Que-10: In parallelogram ABCD, slope of AB = -2, slope of BC = 3/5. State the slope of (a) AD   (b) CD  (c) the altitude of AD   (d) the altitude of CD

Sol: In parallelogram ABCD, slope of AB = -2, slope of BC = 3/5.
AB || CD and DA || CD.

(a) So, DA || CB
Slope of AD = Slope of BC = 3/5

(b) If CD || AD
Slope of CD = Slope of AD = -2.

(c) Slope of altitude of AD = [-1/slope of AD]
= -5/3

(d) Slope of altitude of CD = [-1/slope of CD]
= -1/-2 = 1/2.

Que-11: The vertices of a ΔABC are A(1,1), B(7,3) and C(3,6). State the slope of the altitude to (a) AB   (b) BC   (c) AC

Sol: The vertices of a ΔABC are A(1,1), B(7,3) and C(3,6).

(a) Slope of AB = {(y2−y1)/(x2−x1)}
= {(3-1)/(7-1)}
= 2/6 = 1/3
and slope of its altitude = -1/slope of AB
= -3.

(b) Slope of BC = {(y2−y1)/(x2−x1)}
= {(6-3)/(3-7)}
= 3/-4 = -3/4
and slope of its altitude = -1/slope of BC
= 4/3.

(c) Slope of AC = {(y2−y1)/(x2−x1)}
= {(6-1)/(3-1)}
= 5/2
and slope of its altitude = -1/slope of AB
= -2/5.

Que-12: The line joining (-5,7) and (0,-2) is perpendicular to the line joining (1,-3) and (4,x).
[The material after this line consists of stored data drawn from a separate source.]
-- ==== Sys2Proof/Machine/Power.lean ====
section
/-! DEFINITION. Power input, conversion and cooling (R432–R468): feeds, bricks, regulator blocks, the governor, hot spots, stacks,
coolant and leaks. -/
namespace Sys2Proof.Machine

/-! ### Ending field tests (R486, R487) -/

def dieOf (t : Nat) : Nat := fld t 15 11

/-- R85, R86, R486, R494: a full test counts one program cycle on each of the tile's banks, and leaves them EMPTY, or INVALID where the power is lost. -/
def testedBanks (s : State) (t : Nat) (st : BankState) : State :=
  (List.range 128).foldl (fun s i =>
    let k := t * 8 + i
    if (bankOf s k).st == .retired then s
    else countCycle (updBank s k fun b => { b with st := st, block := none, cells := [], sums := [], tables := [], cur := none }) k false) s

/-- Ends the test of a die without an event (R487), which leaves the banks of a full test in a state. -/
def abortTest (st : BankState) (s : State) (d : Nat) : State :=
  match FMap.find s.ftests d with
  | none => s
  | some f =>
    let s := { s with ftests := FMap.del s.ftests d }
    addObj (if f.full then testedBanks s f.tile st else s) 0x7030 8 1

/-- R487: aborts the tests on tiles that satisfy a test. -/
def abortTests (s : State) (sel : FieldTest → Bool) : State :=
  ((s.ftests.filter fun e => sel e.2).map (·.1)).foldl (abortTest .empty) s

/-- R487, R494: a power loss aborts every test. -/
def loseTests (s : State) : State := (s.ftests.map (·.1)).foldl (abortTest .invalid) s

/-! ### Feeds (R434, R435) -/

def feed (s : State) (f : Nat) : Feed := FMap.get {} s.feeds f
def setFeed (s : State) (f : Nat) (x : Feed) : State := { s with feeds := FMap.set s.feeds f x }

/-- R434: the state code of a voltage. -/
def feedCode (v : Int) : Nat :=
  if v < -60 then 6 else if v < 60 then 0 else if v < 620 then 1 else if v < 700 then 2
  else if v ≤ 900 then 3 else if v ≤ 950 then 4 else 5

/-- R435: the feed that a brick prefers. -/
def preferred (s : State) (b : Nat) : Nat :=
  match objD 0 s 0x4003 1 with
  | 0 => b % 2
  | 1 => 0
  | _ => 1

/-- R435: the feed that a brick draws from: its preferred feed while that is usable, else the other, else none; `back` lets a brick
return to a preferred feed. -/
def feedFor (s : State) (b : Nat) (x : Brick) (back : Bool) : Nat :=
  let p := preferred s b
  if (feed s p).usable && (back || x.feed == p || !(feed s (1 - p)).usable || x.feed == 0xFF) then p
  else if (feed s (1 - p)).usable then 1 - p
  else if (feed s p).usable then p else 0xFF

def brick (s : State) (b : Nat) : Brick := FMap.get {} s.bricks b
def setBrick (s : State) (b : Nat) (x : Brick) : State := { s with bricks := FMap.set s.bricks b x }

/-- A brick draws from a feed in SERVICE and STARTING. -/
def brickDraws (x : Brick) : Bool := x.st == 1 || x.st == 2

/-- R435: every brick moves off a feed that is not usable. -/
def moveFeeds (s : State) : State :=
  (List.range 5).foldl (fun s b =>
    let x := brick s b
    if brickDraws x then setBrick s b { x with feed := feedFor s b x false } else setBrick s b { x with feed := 0xFF }) s
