/-- R331: the stack list of a region, none where it cannot be formed. -/
def stackList (s : State) (mine : FMap (List Nat)) (width : Nat) : Option (List Nat) :=
  let good := fun k => !(stack s k).failed
  let ok := fun (l : List Nat) => if l.all good then some l else none
  let lo := List.range 20
  let hi := (List.range 20).map (20 + ·)
  let free := fun b => minFree s mine (bridgeStacks b)
  let bridges := (List.range 10).filter fun b => (bridgeStacks b).all good
  match width with
  | 0 => ok (List.range 40)
  | 1 => if !lo.all good then ok hi else if !hi.all good then some lo else some (if minFree s mine lo < minFree s mine hi then hi else lo)
  | 2 => match best bridges free with
    | none => none
    | some a => (best (bridges.filter (· != a)) free).map fun b => bridgeStacks (Nat.min a b) ++ bridgeStacks (Nat.max a b)
  | 3 => (best bridges free).map bridgeStacks
  | _ => (best ((List.range 40).filter good) (freeCount s mine)).map fun k => [k]

/-- R331: allocates regions in RIDX order; none where one cannot be. -/
def placeHregs (s : State) : List HReg → FMap (List Nat) → Option (List HReg)
  | [], _ => some []
  | r :: t, mine =>
    match stackList s mine r.width with
    | none => none
    | some l =>
      let e := ceilDiv r.size (l.length * extentBytes)
      let ex := l.map fun k => (freeList s mine k).take e
      if ex.all fun x => x.length == e then
        (placeHregs s t ((l.zip ex).foldl (fun m x => FMap.upd [] m x.1 (· ++ x.2)) mine)).map ({ r with stackIds := l, extents := ex } :: ·)
      else none

/-! ### A map's placement (R262) -/

/-- R262 items 1–4 for a candidate map; `old` is a placement that stands but for the PTIs moved. The limiting code where a check fails. -/
def fitMap (s : State) (p : Nat) (m : Memory) (tiles : List Nat) (hregs : List HReg) (old : Option (Placement × List Nat)) :
    Sum Nat (List Flow × List Lane × List Reduce) :=
  let keepF := fun (i : Nat) => match old with
    | none => none
    | some (pl, moved) => (pl.flows[i]?).bind (keepFlow s moved)
  let stops := fun w => (clusterOf (tiles.getD (fld w 255 244) 0), dedup ((laneDptis w).map fun d => clusterOf (tiles.getD d 0)))
  let keepL := fun (i w : Nat) => match old with
    | none => none
    | some (pl, _) => (pl.lanes[i]?).filter fun l => (l.src, l.dsts) == stops w && (l.src :: l.dsts).all (stopOk s)
  let ws := imgFlows m
  let fs := (ws.zip (List.range ws.length)).map fun e => (e.1, keepF e.2)
  let ls := imgLanes m
  let lk := (ls.zip (List.range ls.length)).map fun e => (e.1, keepL e.2 e.1)
  let loads := ((others s p).flatMap (·.flows) ++ fs.filterMap (·.2)).foldl addFlow []
  let used := (others s p).flatMap (fun pl => pl.lanes.map (·.lane)) ++ lk.filterMap fun e => e.2.map (·.lane)
  match (if tileRatesOk m then routeFlows s tiles hregs fs loads else none) with
  | none => .inl 0x0306
  | some flows =>
    match grantLanes s tiles lk used with
    | none => .inl 0x0307
    | some lanes =>
      if !lanesServe m tiles lanes then .inl 0x0307
      else if !laneRoom m tiles flows lanes then .inl 0x0306
      else
        let reds := (imgReduces m).map (mapReduce tiles flows)
        if !slotsOk ((others s p).flatMap (fun pl => pl.reduces.flatMap (·.units)) ++ reds.flatMap (·.1.units)) then .inl 0x0306
        else if !(imgHandoffs m).all (handoffTimesOk m tiles lanes reds) then .inl 0x0402
        else .inr (flows, lanes, reds.map (·.1))

/-- R261, R262: the placed tile of a record. -/
def placeTile (s : State) (m : Memory) (t : ImgTile) (a : Nat) : PTile :=
  { tile := a, arrays := (goodArrays s [] a).take t.narray, grant := grantOf s m t, accRows := t.accRows, regions := placeRegions (imgSCompat m) t }

def progRec (e : Nat × List (Nat × Nat)) : Prog :=
  { prog := fld e.1 63 60, slots := fld e.1 59 52 + 1, cap := fld e.1 51 48 + 1, entries := e.2 }

/-- R263: the placement of an image on tiles that fit. -/
def placementOf (s : State) (m : Memory) (image sh : Nat) (tiles : List Nat) (hregs : List HReg) (x : List Flow × List Lane × List Reduce) : Placement :=
  let hub := chooseHub s tiles none
  fillNotices
  { image := image, scompat := imgSCompat m, dual := imgDual m, nsync := dNsync m
    tiles := ((imgTiles m).zip tiles).map fun e => placeTile s m e.1 e.2
    progs := (imgProgs m).map progRec, flows := x.1, lanes := x.2.1, reduces := x.2.2, handoffs := (imgHandoffs m).map handoffRec
    hub := hub.getD 0, standby := hub.bind fun h => chooseHub s tiles (some h)
    hregs := hregs, kv := imgKv m, floor := if (imgSlrs m).1.isEmpty then 0 else sh }

/-! ### The search (R257, R260) -/

/-- R260: the anchors in order, as (dX, dY). -/
def anchors : List (Int × Int) :=
  (List.range 63).flatMap fun (y : Nat) => (List.range 143).map fun (x : Nat) => ((x : Int) - 71, (y : Int) - 31)

def onMesh (m : Memory) (a : Int × Int) : Bool :=
  (imgTiles m).all fun t =>
    let x := (t.lx : Int) + a.1
    let y := (t.ly : Int) + a.2
    decide (0 ≤ x) && decide (x < 72) && decide (0 ≤ y) && decide (y < 32)

/-- R260: takes the first anchor that passes every check: its tiles and what fits them, or the code that excluded the last anchor tried. -/
def searchMap (s : State) (p : Nat) (m : Memory) (k : Seek) (hregs : List HReg) :
    List (Int × Int) → Nat → Sum Nat ((Int × Int) × List Nat × (List Flow × List Lane × List Reduce))
  | [], lim => .inl lim
  | a :: r, lim =>
    if !onMesh m a then searchMap s p m k hregs r lim
    else
      match mapTiles s m a.1 a.2 (imgTiles m) k with
      | .inl e => searchMap s p m k hregs r e
      | .inr tiles => match fitMap s p m tiles hregs none with
        | .inl e => searchMap s p m k hregs r e
        | .inr x => .inr (a, tiles, x)
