-- ==== Sys2Proof/Machine/Dispatch.lean ====
section
/-! DEFINITION. The dispatcher: one arm per command, each one direct call of its meaning. -/
namespace Sys2Proof.Machine
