-- ==== Sys2Proof/Certificates/Slice0/Obligations.lean ====
section
/-! DEFINITION. The statements for the provers. -/
namespace Sys2Proof.Machine

/-- The list that runs on queue `q` has reached a command of opcode `op` that has not begun: its run and its word. The partition's state lets its
engine go on (R17, R181), it is the queue's turn at the engine (R21), the command's addresses and the list's done object are the partition's
(R176 check 10), and the partition is no member of a group that leaves such a command to the master (R375). -/
structure Reached (s : State) (q op : Nat) (r : RunList) (w : Nat) : Prop where
  queueNo : q < 128
  cmd : atCommand s q op = some (r, w)
  ready : mayRun s q = true
  turn : myTurn s q = true
  owned : judged s q r w = true
  allowed : (groupOp op && isMember s (qPart q)) = false

/-- The bytes of `u` after the bytes `data` were stored at a partition virtual address of `s` (R10, R332): in space 0 at the tile's scratchpad
offset, in spaces 2 and 4 each at the HBM byte that its address resolves to; every other byte reads as before. -/
structure Landed (s u : State) (p dst : Nat) (data : List Byte) : Prop where
  sp : vaSpace dst = 0 → ∀ x, ptile (part s p).place (vaPti dst) = some x → ∀ a, Memory.read u.sp a =
    if spKey x.tile (vaOff dst) ≤ a ∧ a < spKey x.tile (vaOff dst) + data.length then data.getD (a - spKey x.tile (vaOff dst)) 0
    else Memory.read s.sp a
  spElse : vaSpace dst ≠ 0 → u.sp = s.sp
  hbm : vaSpace dst = 2 ∨ vaSpace dst = 4 →
    (∀ i j f, i < data.length → j < data.length → hbmResolve (part s p).place (vaSpace dst) (vaLow dst + i) = some f →
      hbmResolve (part s p).place (vaSpace dst) (vaLow dst + j) = some f → i = j) →
    ∀ i a, i < data.length → hbmResolve (part s p).place (vaSpace dst) (vaLow dst + i) = some a → Memory.read u.hbm a = data.getD i 0
  hbmElse : ∀ a, (∀ i, i < data.length → hbmResolve (part s p).place (vaSpace dst) (vaLow dst + i) ≠ some a) →
    Memory.read u.hbm a = Memory.read s.hbm a

/-- A request with operation `op` of session `ses` is served: a card runs, the session is open (the console carries only its operations), and
in RECOVERY the operation is one that Headstock accepts (R394, R397, R398, R496, R524). -/
structure Serves (s : State) (ses op : Nat) : Prop where
  cards : cardsUp s = true
  open_ : live s ses = true
  console_ : (ses == console && !consoleOp op) = false
  power : (s.power == .recovery && !headstockOp op) = false

/-- A WRITE of one item, that a row of the table stands for, passes the checks of R401. -/
structure Writes (s : State) (ses idx el v : Nat) : Prop where
  serves : Serves s ses 2
  item : itemFail s ses true (itemFor idx el v) = none

/-- The banks that the maintenance command word `w` of queue `q` selects (R198). -/
abbrev picked (s : State) (q w : Nat) : List Nat := selBanks (part s (qPart q)).place w

/-- Every bank but those of `ks` is in `u` as in `s`, apart from the scheduler's plan for it (R80, R82). -/
def OthersKept (s u : State) (ks : List Nat) : Prop := ∀ k, k ∉ ks → { bankOf u k with plan := 0 } = { bankOf s k with plan := 0 }

/-- The state after the oldest frame `x` has been taken by its session: it leaves the buffer, and the session notes its port, its address and when
it came (R351, R352, R363). -/
def took (s : State) (x : RxFrame) (t : List RxFrame) : State :=
  updSession (flowControl { s with rx := t } x.port x.pri) (bDsid x.hdr) fun y =>
    { y with port := x.port, lastRx := nowNs s, addr := if y.kind = 2 then y.addr else x.addr }

/-- The oldest frame received is `x`, of type `typ`, and the session that it names takes it (R355, R357, R360). -/
structure Oldest (s : State) (typ : Nat) (x : RxFrame) (t : List RxFrame) : Prop where
  rx : s.rx = x :: t
  frame : bTyp x.hdr = typ
  takes : typ = 1 ∨ takes (session s (bDsid x.hdr)) typ = true

/-- Among what has left the block is a Broler frame of type `typ` on port `p`, from session `ses` to the peer's `dsid`, with a reason and a payload,
its tag, encapsulation and header formed as R352–R354 say from the state in which it was sent. -/
def SentFrame (u : State) (p typ ses dsid reason : Nat) (payload : List Byte) : Prop :=
  ∃ (v : State) (udp : Bool) (addr : Nat),
    OutMsg.frame (wire v p udp addr ses dsid typ 0 0 reason payload.length false false) payload ∈ u.out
Find x.

Sol:  Slope of line joining the lines (-5,7) and (0,-2) is
Slope m1 = {(y2−y1)/(x2−x1)}
m1 = (-2-7)/(-0+5)
m1 = -9/5
Slope of line joining the lines (1,-3) and (4,x) is
Slope m2 = {(y2−y1)/(x2−x1)}
m2 = (x+3)/(4-1) = (x+3)/3
If these lines are perpendicular to each other then,
m1 × m2 = -1
(-9/5) × {(x+3)/3} = -1
{-3(x+3)}/5 = -1
(x+3) = -1 × (-5/3) = 5/3
x = (5/3) – 3
x = (5-9)/3,  x = -4/3

Que-13: The vertices of a quad. PMQS are P(0,0), M(3,2), Q(7,7) and S(4,5). Show that PMQS is a parallelogram.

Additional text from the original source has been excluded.